- Data items -
+ + + +
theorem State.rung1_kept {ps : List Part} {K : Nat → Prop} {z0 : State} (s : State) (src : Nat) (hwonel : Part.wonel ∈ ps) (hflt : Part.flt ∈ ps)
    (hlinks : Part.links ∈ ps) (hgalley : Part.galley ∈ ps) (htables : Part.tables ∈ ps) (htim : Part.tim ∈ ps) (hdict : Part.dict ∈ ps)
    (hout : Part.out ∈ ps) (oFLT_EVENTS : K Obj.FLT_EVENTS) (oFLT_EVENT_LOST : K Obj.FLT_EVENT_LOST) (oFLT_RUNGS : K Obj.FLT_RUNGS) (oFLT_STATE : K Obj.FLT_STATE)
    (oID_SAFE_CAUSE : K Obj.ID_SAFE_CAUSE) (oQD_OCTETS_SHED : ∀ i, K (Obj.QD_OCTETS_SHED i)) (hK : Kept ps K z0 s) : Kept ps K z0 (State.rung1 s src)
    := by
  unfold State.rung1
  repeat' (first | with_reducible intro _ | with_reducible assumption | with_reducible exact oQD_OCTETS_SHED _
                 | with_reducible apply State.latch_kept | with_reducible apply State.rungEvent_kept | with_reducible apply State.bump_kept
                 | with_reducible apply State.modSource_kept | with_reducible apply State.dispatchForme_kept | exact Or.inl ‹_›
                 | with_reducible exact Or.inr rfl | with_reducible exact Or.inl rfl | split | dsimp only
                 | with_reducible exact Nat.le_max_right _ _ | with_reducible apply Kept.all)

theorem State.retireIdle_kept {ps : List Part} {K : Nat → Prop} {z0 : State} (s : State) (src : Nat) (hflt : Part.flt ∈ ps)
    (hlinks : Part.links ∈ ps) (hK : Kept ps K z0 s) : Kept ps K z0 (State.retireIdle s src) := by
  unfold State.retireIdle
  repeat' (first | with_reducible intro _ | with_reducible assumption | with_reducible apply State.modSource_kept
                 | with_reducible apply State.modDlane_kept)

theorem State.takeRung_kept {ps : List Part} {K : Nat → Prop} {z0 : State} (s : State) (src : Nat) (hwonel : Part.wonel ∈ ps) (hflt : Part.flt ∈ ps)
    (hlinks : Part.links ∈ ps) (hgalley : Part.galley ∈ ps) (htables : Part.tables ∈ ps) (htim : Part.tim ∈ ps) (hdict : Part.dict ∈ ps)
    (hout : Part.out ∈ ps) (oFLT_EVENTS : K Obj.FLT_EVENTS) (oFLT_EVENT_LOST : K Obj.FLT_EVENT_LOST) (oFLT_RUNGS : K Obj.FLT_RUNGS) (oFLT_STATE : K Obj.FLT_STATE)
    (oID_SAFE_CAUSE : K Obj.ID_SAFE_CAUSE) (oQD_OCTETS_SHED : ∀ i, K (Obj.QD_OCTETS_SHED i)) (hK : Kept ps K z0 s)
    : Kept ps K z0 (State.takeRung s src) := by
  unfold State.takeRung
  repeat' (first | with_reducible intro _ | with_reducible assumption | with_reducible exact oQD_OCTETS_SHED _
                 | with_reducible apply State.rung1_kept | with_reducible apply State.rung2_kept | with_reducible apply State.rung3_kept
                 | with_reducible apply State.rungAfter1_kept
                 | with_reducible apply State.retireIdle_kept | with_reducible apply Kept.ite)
+ + + +
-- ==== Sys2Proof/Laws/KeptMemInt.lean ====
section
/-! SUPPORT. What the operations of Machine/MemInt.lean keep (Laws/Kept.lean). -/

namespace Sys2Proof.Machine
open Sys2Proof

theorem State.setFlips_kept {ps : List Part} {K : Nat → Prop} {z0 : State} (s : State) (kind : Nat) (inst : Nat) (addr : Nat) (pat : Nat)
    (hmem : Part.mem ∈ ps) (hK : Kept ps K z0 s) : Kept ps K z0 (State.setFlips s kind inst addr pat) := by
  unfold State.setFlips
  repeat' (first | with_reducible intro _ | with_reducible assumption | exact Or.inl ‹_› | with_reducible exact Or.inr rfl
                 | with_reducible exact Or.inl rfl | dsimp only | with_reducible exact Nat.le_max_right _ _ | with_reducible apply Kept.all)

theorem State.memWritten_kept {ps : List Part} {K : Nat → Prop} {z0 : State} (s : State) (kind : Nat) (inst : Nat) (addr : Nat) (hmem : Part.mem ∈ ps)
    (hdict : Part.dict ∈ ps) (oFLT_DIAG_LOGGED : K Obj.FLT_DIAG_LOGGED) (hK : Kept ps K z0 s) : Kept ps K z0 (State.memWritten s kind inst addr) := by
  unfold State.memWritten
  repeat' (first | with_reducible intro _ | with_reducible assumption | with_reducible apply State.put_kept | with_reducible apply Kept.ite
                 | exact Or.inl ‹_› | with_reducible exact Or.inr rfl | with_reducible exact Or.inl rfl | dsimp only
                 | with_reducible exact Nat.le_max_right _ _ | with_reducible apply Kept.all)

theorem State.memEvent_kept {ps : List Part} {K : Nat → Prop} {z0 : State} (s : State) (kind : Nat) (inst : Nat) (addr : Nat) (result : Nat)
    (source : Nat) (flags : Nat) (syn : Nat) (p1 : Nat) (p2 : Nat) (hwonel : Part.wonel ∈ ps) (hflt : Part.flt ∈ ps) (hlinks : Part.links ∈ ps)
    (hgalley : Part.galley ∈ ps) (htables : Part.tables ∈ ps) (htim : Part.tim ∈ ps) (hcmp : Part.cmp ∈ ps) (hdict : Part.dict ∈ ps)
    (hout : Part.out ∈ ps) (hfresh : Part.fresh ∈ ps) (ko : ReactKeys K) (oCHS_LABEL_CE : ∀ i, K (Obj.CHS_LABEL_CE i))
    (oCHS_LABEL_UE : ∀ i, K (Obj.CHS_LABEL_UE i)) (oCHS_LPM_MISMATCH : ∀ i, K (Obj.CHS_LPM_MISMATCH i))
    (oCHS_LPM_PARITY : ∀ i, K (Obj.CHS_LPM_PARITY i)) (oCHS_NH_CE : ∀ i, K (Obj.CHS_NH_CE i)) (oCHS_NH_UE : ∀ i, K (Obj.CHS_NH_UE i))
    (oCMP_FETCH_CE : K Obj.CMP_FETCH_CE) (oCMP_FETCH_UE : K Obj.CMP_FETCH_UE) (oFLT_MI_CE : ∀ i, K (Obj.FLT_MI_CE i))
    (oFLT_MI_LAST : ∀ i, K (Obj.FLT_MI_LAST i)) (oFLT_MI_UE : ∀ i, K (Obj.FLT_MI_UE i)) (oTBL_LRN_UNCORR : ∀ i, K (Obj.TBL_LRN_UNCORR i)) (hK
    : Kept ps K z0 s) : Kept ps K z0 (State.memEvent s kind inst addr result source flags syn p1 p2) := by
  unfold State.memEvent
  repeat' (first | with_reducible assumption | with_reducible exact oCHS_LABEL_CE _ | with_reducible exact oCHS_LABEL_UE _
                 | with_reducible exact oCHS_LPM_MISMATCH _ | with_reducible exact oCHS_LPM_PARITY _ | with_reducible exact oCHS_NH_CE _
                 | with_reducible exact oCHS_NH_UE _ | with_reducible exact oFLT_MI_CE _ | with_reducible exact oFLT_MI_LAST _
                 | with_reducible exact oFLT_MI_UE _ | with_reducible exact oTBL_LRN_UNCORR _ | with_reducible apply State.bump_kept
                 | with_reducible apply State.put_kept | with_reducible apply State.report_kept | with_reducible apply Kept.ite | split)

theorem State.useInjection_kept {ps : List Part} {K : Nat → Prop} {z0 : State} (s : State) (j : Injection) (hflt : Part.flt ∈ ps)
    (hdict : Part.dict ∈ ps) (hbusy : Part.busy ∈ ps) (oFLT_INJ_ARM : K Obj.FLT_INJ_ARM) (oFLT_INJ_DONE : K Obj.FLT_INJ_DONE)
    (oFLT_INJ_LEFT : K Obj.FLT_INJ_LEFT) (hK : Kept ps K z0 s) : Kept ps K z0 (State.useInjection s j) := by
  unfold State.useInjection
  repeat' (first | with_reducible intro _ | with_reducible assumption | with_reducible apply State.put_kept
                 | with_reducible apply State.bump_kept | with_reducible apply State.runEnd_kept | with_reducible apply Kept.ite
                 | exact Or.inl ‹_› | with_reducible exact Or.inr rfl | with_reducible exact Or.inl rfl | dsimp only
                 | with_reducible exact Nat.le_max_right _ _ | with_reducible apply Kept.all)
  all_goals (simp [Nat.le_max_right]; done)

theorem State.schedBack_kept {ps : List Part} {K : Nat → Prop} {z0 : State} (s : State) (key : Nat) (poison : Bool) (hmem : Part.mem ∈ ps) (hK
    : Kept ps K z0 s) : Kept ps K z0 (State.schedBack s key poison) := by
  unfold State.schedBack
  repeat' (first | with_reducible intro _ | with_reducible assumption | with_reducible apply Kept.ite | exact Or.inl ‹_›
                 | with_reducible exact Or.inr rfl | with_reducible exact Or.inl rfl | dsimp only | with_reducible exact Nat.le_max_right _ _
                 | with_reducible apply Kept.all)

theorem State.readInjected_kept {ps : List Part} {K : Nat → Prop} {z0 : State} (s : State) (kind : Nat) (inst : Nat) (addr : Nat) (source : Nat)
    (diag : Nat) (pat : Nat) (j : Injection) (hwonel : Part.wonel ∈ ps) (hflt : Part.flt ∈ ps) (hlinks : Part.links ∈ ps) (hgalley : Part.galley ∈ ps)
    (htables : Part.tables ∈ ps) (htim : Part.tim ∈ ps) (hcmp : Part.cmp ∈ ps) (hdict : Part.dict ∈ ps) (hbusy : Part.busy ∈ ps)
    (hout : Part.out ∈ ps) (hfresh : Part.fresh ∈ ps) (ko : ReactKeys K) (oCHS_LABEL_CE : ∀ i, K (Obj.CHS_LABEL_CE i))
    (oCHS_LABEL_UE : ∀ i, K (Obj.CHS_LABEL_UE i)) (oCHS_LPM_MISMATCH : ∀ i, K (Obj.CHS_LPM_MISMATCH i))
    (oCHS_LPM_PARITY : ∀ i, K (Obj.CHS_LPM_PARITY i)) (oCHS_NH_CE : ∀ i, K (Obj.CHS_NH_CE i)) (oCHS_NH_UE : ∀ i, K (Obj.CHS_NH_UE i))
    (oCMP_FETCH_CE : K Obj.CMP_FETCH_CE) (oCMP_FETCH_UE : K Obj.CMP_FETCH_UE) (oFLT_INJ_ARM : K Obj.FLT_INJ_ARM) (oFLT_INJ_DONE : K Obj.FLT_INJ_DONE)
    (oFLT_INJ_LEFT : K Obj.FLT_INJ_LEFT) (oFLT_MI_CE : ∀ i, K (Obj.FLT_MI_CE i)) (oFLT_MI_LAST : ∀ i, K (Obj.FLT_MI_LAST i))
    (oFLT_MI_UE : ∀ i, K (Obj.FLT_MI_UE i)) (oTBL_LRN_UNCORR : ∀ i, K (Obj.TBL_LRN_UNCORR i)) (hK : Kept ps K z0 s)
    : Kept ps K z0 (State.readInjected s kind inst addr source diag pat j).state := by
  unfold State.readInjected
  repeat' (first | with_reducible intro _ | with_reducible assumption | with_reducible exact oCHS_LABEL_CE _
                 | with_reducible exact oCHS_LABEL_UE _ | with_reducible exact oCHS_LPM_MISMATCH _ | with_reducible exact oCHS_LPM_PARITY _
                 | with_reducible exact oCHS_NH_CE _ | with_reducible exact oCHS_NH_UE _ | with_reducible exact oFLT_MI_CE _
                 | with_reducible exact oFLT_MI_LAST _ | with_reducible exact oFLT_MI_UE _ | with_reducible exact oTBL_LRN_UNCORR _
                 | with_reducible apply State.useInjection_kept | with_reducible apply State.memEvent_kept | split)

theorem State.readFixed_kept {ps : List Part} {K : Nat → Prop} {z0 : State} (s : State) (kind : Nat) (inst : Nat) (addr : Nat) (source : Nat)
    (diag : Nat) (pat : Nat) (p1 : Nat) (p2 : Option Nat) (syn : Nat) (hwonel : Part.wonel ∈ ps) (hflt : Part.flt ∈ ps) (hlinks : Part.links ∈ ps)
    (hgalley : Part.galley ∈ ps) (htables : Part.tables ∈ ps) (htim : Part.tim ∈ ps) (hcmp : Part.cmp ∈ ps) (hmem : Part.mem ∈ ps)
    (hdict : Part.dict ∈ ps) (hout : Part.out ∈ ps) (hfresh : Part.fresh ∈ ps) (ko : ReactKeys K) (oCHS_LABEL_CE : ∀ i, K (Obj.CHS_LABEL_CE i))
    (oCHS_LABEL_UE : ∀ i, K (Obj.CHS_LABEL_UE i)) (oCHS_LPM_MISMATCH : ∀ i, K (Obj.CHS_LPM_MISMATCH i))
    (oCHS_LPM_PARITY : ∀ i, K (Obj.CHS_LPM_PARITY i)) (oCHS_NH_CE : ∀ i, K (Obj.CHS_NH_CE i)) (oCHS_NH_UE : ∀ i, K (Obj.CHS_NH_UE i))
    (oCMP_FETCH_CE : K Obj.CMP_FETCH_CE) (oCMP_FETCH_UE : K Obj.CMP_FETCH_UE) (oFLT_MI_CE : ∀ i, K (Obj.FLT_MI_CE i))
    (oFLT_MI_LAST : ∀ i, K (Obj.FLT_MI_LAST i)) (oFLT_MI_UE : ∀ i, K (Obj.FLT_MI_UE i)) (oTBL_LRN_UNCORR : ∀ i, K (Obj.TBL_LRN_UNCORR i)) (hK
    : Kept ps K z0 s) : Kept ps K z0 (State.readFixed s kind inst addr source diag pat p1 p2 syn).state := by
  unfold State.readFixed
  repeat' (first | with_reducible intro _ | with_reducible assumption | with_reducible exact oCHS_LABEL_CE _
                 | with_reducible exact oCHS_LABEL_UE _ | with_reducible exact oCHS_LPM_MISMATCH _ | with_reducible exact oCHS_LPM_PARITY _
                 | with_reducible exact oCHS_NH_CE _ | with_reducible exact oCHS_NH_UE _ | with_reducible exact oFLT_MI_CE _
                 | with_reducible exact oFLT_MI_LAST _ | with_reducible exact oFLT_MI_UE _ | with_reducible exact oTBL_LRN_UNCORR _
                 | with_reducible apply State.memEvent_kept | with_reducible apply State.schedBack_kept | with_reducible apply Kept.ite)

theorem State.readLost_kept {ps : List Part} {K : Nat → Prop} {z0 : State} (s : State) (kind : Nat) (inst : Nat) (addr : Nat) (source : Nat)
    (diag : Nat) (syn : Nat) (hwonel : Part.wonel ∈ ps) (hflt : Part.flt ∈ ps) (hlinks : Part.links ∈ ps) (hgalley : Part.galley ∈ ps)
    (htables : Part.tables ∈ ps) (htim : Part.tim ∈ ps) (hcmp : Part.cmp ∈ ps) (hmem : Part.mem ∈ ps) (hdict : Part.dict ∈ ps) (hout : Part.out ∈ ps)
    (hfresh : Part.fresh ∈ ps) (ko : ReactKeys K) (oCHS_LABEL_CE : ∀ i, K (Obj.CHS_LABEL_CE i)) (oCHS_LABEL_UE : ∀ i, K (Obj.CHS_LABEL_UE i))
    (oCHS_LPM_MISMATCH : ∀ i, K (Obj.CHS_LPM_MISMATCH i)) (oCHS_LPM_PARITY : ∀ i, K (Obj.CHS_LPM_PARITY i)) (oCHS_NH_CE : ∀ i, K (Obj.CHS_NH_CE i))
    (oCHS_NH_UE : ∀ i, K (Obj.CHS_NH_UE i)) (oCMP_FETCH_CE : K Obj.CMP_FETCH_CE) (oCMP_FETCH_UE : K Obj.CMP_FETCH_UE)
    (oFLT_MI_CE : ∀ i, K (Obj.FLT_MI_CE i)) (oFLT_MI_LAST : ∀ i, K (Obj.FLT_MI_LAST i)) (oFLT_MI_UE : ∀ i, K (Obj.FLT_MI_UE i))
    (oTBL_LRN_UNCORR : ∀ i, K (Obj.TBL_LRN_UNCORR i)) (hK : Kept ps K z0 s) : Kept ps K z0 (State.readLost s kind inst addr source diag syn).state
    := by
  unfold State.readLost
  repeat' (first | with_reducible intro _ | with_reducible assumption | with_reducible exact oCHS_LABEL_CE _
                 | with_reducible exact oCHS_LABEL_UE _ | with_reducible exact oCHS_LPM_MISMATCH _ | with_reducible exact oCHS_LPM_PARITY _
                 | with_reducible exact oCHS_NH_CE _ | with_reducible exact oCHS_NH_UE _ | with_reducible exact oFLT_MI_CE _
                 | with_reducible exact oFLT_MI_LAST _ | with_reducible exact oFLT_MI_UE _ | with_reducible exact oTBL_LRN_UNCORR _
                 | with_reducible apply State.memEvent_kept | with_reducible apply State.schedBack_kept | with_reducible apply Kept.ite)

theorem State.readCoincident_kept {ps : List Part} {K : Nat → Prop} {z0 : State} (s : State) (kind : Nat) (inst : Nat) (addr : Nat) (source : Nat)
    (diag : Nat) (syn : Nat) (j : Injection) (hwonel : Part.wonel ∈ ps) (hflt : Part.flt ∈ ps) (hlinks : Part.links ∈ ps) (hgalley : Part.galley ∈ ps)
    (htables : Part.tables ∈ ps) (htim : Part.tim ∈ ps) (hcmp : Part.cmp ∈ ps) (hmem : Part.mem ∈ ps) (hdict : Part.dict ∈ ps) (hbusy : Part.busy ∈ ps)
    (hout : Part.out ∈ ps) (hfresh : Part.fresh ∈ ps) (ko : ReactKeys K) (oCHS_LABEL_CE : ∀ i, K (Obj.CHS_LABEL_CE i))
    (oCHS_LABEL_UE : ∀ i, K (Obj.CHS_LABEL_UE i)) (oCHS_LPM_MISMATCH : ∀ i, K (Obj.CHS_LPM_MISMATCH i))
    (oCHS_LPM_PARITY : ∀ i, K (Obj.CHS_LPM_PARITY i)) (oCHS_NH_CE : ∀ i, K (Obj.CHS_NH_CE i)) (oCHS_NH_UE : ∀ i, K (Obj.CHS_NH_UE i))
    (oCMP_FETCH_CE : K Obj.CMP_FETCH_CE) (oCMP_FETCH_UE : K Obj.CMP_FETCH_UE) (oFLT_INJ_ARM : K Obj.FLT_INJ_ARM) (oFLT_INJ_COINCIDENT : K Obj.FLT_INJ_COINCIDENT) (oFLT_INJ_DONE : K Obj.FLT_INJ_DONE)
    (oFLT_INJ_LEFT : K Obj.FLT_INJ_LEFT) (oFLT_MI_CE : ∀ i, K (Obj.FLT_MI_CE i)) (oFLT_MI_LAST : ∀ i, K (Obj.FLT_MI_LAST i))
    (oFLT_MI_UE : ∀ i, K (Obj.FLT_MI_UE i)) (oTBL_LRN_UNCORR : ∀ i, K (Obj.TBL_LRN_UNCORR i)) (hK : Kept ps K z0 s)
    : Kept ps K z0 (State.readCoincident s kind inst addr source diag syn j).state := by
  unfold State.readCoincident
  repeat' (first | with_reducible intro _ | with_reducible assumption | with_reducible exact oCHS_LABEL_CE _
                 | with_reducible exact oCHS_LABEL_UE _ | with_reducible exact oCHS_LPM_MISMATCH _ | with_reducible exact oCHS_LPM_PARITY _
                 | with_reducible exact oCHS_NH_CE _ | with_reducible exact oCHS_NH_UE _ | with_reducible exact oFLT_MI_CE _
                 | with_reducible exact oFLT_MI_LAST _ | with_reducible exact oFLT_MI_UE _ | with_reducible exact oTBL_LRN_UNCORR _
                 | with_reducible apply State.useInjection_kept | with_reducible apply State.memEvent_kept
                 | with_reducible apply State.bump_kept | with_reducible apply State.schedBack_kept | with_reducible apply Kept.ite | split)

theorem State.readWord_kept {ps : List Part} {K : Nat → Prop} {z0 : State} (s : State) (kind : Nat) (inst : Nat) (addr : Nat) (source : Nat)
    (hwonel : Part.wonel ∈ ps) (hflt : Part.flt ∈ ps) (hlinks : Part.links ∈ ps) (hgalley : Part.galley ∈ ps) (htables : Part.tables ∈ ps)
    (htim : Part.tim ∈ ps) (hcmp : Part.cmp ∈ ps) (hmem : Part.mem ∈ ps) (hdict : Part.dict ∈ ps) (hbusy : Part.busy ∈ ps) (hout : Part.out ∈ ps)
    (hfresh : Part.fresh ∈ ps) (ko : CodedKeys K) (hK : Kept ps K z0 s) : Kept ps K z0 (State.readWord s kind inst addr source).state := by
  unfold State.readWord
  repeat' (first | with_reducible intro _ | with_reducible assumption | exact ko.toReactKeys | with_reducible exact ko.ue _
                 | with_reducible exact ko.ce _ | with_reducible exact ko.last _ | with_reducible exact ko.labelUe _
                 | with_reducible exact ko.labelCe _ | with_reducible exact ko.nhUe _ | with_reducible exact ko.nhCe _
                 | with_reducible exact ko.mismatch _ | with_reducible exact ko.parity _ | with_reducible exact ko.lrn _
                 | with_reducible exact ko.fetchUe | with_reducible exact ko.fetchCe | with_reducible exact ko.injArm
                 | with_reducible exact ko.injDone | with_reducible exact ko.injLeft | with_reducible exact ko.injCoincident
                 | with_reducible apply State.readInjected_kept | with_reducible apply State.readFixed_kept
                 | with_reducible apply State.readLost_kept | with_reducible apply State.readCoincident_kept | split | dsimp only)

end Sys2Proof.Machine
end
+ + + +
- THE TASK -
Of the entries above, repeat exactly the lines from the line with "with_reducible apply State.modDlane_kept)" through the line with "State.retireIdle_kept | with_reducible apply Kept.ite)", both of them included.

- ANSWER FOR THIS EXERCISE -
                 | with_reducible apply State.modDlane_kept)

theorem State.takeRung_kept {ps : List Part} {K : Nat → Prop} {z0 : State} (s : State) (src : Nat) (hwonel : Part.wonel ∈ ps) (hflt : Part.flt ∈ ps)
    (hlinks : Part.links ∈ ps) (hgalley : Part.galley ∈ ps) (htables : Part.tables ∈ ps) (htim : Part.tim ∈ ps) (hdict : Part.dict ∈ ps)
    (hout : Part.out ∈ ps) (oFLT_EVENTS : K Obj.FLT_EVENTS) (oFLT_EVENT_LOST : K Obj.FLT_EVENT_LOST) (oFLT_RUNGS : K Obj.FLT_RUNGS) (oFLT_STATE : K Obj.FLT_STATE)
    (oID_SAFE_CAUSE : K Obj.ID_SAFE_CAUSE) (oQD_OCTETS_SHED : ∀ i, K (Obj.QD_OCTETS_SHED i)) (hK : Kept ps K z0 s)
    : Kept ps K z0 (State.takeRung s src) := by
  unfold State.takeRung
  repeat' (first | with_reducible intro _ | with_reducible assumption | with_reducible exact oQD_OCTETS_SHED _
                 | with_reducible apply State.rung1_kept | with_reducible apply State.rung2_kept | with_reducible apply State.rung3_kept
                 | with_reducible apply State.rungAfter1_kept
                 | with_reducible apply State.retireIdle_kept | with_reducible apply Kept.ite)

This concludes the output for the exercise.